**Input data**

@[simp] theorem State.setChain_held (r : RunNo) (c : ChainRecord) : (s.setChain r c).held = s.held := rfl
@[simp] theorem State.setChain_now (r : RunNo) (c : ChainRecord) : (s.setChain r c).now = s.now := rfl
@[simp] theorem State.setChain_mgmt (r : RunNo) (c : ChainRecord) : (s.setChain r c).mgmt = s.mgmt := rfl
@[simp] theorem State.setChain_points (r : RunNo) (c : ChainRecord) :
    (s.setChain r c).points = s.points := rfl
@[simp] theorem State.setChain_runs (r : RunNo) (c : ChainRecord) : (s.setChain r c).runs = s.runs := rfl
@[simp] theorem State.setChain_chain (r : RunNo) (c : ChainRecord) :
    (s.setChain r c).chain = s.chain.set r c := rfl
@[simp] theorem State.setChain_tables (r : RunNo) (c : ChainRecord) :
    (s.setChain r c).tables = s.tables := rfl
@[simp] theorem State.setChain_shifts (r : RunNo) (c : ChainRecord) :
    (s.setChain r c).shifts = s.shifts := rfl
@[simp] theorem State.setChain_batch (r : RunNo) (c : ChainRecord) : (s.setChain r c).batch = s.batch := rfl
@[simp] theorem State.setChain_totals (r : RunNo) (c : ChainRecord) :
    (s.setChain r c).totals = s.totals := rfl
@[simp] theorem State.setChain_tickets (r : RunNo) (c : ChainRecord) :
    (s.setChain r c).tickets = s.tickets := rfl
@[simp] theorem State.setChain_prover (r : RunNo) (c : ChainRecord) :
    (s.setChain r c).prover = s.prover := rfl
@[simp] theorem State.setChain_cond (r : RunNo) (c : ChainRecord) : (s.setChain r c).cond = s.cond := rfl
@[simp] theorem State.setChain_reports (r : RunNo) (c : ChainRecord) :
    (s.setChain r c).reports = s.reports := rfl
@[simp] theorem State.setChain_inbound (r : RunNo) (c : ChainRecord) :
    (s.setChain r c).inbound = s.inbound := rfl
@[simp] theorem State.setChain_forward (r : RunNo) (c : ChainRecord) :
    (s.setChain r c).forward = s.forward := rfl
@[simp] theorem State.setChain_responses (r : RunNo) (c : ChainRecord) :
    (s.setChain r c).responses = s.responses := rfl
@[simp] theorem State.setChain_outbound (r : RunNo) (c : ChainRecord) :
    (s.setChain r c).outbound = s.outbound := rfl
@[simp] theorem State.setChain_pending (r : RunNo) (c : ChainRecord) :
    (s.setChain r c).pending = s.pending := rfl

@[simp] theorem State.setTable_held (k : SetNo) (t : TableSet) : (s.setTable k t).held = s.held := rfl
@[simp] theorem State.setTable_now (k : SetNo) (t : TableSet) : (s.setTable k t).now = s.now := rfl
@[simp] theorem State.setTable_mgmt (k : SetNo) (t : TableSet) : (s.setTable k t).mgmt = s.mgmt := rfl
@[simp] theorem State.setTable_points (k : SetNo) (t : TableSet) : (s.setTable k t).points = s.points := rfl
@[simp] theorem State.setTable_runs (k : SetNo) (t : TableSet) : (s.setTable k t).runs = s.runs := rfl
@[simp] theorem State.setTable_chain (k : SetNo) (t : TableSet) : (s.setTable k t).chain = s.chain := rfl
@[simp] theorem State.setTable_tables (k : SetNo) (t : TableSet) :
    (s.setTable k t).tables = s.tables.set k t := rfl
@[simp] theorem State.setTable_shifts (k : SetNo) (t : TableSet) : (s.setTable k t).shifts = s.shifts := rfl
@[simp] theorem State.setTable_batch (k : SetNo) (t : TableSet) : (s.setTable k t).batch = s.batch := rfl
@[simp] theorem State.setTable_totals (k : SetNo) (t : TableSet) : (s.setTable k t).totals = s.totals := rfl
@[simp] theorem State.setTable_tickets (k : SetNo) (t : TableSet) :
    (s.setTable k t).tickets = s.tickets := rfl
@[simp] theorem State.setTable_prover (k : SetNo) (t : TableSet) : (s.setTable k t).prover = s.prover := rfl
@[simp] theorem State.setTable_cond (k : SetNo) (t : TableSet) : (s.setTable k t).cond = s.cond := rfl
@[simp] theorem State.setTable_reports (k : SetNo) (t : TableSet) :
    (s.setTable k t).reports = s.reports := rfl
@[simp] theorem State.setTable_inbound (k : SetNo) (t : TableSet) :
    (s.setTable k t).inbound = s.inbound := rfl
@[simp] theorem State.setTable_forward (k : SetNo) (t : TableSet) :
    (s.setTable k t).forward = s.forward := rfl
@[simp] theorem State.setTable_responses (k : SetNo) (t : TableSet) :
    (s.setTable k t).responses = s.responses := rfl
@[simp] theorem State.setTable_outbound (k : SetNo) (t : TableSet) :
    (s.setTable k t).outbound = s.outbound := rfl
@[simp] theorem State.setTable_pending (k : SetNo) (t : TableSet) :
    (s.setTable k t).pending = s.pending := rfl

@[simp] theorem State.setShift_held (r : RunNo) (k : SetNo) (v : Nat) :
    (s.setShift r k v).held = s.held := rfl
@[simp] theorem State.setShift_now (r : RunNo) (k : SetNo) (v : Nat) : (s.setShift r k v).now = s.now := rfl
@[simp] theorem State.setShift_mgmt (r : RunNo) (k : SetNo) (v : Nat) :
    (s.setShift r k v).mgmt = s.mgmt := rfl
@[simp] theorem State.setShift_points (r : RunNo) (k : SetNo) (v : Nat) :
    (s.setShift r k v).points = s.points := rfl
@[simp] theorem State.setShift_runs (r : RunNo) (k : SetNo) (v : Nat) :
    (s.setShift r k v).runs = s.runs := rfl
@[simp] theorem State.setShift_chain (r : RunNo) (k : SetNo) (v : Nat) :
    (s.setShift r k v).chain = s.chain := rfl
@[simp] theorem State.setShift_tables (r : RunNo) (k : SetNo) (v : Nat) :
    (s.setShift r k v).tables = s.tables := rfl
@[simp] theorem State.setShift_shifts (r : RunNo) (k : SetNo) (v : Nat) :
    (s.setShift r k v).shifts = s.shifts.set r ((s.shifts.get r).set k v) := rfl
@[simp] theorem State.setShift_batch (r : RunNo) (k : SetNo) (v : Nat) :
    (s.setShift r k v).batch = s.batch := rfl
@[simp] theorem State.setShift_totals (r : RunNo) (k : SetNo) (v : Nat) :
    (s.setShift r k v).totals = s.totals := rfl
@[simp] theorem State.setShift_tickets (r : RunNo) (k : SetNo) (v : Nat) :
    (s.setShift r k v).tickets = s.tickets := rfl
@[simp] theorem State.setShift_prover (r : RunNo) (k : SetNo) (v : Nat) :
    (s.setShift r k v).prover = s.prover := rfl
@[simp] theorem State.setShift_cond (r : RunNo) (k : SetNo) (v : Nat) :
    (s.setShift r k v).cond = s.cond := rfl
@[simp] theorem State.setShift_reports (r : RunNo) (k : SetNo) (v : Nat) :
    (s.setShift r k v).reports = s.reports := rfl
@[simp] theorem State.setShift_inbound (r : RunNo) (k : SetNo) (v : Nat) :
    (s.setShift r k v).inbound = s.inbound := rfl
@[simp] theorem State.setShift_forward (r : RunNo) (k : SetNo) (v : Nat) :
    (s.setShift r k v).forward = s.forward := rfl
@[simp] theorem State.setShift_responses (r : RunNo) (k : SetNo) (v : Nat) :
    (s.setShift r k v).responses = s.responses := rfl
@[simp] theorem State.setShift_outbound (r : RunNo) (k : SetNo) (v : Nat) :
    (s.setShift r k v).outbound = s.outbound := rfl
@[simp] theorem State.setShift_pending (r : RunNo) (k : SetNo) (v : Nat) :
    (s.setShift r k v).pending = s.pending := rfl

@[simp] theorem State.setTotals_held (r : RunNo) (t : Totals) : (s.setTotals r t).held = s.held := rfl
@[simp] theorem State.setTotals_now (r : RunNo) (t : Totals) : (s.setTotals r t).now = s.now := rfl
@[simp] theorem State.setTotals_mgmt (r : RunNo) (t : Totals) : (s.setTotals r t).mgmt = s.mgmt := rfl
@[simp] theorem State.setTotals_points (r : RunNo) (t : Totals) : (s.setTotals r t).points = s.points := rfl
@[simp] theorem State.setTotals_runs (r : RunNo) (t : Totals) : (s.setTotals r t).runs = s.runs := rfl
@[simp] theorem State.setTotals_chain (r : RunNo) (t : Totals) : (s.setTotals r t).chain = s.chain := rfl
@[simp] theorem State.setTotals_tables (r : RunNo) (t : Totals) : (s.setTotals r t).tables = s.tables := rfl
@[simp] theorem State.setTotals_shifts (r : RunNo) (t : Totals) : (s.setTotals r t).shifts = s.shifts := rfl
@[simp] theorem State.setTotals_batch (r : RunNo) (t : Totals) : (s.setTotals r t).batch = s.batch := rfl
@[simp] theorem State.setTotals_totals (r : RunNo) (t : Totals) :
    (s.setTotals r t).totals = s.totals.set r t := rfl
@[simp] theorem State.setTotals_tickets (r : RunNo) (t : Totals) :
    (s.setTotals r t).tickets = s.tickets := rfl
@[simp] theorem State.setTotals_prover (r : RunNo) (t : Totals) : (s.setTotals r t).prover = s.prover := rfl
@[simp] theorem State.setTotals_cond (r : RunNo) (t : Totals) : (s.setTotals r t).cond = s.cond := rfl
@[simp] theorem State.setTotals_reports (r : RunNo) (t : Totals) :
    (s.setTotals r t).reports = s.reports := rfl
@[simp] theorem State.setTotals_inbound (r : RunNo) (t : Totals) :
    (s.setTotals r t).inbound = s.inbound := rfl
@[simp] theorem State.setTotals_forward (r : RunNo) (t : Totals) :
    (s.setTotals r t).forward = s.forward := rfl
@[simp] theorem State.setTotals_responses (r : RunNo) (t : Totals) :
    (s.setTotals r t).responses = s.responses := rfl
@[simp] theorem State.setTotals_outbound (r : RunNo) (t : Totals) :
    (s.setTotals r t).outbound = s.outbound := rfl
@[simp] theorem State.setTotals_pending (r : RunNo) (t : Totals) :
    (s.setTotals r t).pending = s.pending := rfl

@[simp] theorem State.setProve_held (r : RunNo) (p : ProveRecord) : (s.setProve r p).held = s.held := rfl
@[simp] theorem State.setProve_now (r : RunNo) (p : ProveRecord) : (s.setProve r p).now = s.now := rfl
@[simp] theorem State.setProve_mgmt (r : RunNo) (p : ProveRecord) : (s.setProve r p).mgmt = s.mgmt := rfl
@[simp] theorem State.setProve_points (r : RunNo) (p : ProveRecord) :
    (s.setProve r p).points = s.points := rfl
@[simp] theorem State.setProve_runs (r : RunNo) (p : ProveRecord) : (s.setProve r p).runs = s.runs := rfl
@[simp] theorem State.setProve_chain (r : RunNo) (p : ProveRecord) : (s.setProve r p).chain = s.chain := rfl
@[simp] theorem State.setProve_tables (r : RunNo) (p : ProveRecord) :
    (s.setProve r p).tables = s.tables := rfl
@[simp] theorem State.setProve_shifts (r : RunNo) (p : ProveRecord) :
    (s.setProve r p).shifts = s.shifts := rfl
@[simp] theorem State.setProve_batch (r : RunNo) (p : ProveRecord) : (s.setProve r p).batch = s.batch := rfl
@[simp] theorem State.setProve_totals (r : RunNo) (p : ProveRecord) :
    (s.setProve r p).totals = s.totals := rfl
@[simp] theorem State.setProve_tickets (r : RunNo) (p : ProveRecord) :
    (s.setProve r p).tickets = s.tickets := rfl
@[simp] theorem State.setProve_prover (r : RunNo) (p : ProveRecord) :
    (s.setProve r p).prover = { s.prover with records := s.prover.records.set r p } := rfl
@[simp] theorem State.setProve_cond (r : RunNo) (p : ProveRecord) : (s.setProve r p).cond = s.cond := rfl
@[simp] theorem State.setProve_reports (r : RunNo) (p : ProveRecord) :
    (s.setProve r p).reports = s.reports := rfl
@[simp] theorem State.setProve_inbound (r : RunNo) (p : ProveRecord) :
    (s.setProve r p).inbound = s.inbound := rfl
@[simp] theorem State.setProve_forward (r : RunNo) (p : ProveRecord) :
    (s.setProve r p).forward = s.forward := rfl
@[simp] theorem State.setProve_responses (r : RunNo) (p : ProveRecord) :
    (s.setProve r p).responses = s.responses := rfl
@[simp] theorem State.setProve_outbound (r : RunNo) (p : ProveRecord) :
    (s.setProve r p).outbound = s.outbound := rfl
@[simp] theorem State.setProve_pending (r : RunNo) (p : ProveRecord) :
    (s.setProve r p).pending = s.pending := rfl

* * *

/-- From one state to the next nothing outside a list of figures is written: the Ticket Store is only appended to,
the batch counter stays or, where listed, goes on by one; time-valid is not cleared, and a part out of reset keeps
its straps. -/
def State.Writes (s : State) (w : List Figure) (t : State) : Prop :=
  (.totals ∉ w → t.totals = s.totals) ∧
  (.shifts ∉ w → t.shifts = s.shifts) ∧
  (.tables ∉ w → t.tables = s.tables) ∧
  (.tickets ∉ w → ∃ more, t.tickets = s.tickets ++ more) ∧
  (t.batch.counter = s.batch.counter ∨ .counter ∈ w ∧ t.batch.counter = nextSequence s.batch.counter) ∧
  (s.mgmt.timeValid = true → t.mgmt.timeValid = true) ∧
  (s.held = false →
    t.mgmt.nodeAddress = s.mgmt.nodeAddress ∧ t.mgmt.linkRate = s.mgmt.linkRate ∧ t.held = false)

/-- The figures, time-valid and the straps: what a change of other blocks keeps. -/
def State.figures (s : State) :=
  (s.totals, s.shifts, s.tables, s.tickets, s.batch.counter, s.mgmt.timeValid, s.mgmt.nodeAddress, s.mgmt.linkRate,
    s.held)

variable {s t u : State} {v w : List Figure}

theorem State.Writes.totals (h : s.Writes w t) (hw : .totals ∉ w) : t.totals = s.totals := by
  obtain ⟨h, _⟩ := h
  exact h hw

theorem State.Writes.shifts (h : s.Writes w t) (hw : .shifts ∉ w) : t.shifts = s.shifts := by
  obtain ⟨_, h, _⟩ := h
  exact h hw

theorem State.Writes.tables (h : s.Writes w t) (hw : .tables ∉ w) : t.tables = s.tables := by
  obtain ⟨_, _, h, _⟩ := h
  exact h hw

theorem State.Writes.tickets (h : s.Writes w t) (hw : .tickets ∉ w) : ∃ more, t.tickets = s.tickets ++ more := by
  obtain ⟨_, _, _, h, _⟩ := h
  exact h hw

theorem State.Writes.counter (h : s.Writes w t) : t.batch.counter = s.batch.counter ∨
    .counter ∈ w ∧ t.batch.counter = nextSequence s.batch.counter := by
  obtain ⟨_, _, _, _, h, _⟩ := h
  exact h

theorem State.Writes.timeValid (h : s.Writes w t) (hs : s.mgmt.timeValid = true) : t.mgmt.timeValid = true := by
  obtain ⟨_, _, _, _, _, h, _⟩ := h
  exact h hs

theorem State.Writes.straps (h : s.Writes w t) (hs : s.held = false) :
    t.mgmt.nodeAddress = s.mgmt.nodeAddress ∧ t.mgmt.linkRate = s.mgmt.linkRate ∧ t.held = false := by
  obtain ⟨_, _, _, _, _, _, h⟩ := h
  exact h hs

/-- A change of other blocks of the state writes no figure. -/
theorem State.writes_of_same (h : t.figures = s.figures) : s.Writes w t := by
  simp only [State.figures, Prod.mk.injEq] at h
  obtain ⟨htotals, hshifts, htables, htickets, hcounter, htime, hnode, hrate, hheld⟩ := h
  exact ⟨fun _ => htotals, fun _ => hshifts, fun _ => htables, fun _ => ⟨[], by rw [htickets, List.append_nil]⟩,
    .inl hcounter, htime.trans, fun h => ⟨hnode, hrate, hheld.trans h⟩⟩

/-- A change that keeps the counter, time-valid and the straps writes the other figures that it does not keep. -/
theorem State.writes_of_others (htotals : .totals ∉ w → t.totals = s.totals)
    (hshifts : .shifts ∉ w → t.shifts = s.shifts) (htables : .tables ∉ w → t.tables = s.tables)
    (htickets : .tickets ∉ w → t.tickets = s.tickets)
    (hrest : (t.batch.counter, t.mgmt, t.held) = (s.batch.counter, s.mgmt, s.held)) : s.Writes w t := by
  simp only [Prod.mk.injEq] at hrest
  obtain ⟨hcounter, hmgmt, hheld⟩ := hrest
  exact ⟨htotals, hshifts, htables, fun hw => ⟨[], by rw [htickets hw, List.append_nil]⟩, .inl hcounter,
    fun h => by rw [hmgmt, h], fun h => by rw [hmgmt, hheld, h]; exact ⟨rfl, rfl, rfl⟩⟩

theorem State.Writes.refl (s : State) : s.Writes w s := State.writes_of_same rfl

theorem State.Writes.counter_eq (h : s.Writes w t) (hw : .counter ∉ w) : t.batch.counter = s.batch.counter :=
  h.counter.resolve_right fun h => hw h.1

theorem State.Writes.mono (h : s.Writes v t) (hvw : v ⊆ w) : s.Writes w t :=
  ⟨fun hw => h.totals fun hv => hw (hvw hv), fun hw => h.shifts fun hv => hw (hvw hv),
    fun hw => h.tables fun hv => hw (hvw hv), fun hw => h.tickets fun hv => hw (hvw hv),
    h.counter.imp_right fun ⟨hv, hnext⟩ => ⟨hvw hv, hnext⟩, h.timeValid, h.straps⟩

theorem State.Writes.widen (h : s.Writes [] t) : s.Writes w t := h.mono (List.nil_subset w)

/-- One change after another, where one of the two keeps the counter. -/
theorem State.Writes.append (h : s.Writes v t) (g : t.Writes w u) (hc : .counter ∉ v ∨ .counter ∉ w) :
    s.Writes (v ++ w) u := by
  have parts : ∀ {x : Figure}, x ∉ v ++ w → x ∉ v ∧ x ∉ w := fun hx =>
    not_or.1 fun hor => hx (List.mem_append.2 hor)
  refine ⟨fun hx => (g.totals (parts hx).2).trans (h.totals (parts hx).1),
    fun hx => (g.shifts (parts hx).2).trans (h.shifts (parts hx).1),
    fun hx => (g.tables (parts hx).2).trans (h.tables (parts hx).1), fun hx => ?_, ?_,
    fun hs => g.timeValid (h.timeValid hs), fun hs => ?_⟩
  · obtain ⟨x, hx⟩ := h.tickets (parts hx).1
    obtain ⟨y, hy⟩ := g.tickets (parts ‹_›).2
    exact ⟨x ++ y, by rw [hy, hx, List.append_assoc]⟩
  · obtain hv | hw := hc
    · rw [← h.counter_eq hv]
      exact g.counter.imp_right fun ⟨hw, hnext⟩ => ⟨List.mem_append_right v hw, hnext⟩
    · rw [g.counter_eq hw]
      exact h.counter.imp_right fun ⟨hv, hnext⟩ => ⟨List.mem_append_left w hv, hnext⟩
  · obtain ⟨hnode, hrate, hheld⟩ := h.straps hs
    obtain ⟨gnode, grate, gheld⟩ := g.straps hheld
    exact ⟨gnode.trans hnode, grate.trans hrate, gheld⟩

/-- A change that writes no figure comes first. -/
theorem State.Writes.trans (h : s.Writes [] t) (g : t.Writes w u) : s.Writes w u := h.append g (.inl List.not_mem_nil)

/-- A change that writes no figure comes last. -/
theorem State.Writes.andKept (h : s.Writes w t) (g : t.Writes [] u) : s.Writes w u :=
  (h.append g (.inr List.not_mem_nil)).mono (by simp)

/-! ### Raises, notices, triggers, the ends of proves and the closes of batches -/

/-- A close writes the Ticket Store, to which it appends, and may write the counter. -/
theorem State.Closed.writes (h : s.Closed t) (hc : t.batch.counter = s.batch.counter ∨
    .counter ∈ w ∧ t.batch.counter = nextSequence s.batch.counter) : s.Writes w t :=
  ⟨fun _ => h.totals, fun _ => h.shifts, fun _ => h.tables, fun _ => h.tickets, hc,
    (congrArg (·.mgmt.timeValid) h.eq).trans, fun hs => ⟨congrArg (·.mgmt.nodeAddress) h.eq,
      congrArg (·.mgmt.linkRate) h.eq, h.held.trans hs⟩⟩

**Exercise directions**
After locating the line with "c).held = s.held := rfl" above, return that line and every later line through the one with "c).mgmt = s.mgmt := rfl", word for word and with nothing else.

**Result below**
@[simp] theorem State.setChain_held (r : RunNo) (c : ChainRecord) : (s.setChain r c).held = s.held := rfl
@[simp] theorem State.setChain_now (r : RunNo) (c : ChainRecord) : (s.setChain r c).now = s.now := rfl
@[simp] theorem State.setChain_mgmt (r : RunNo) (c : ChainRecord) : (s.setChain r c).mgmt = s.mgmt := rfl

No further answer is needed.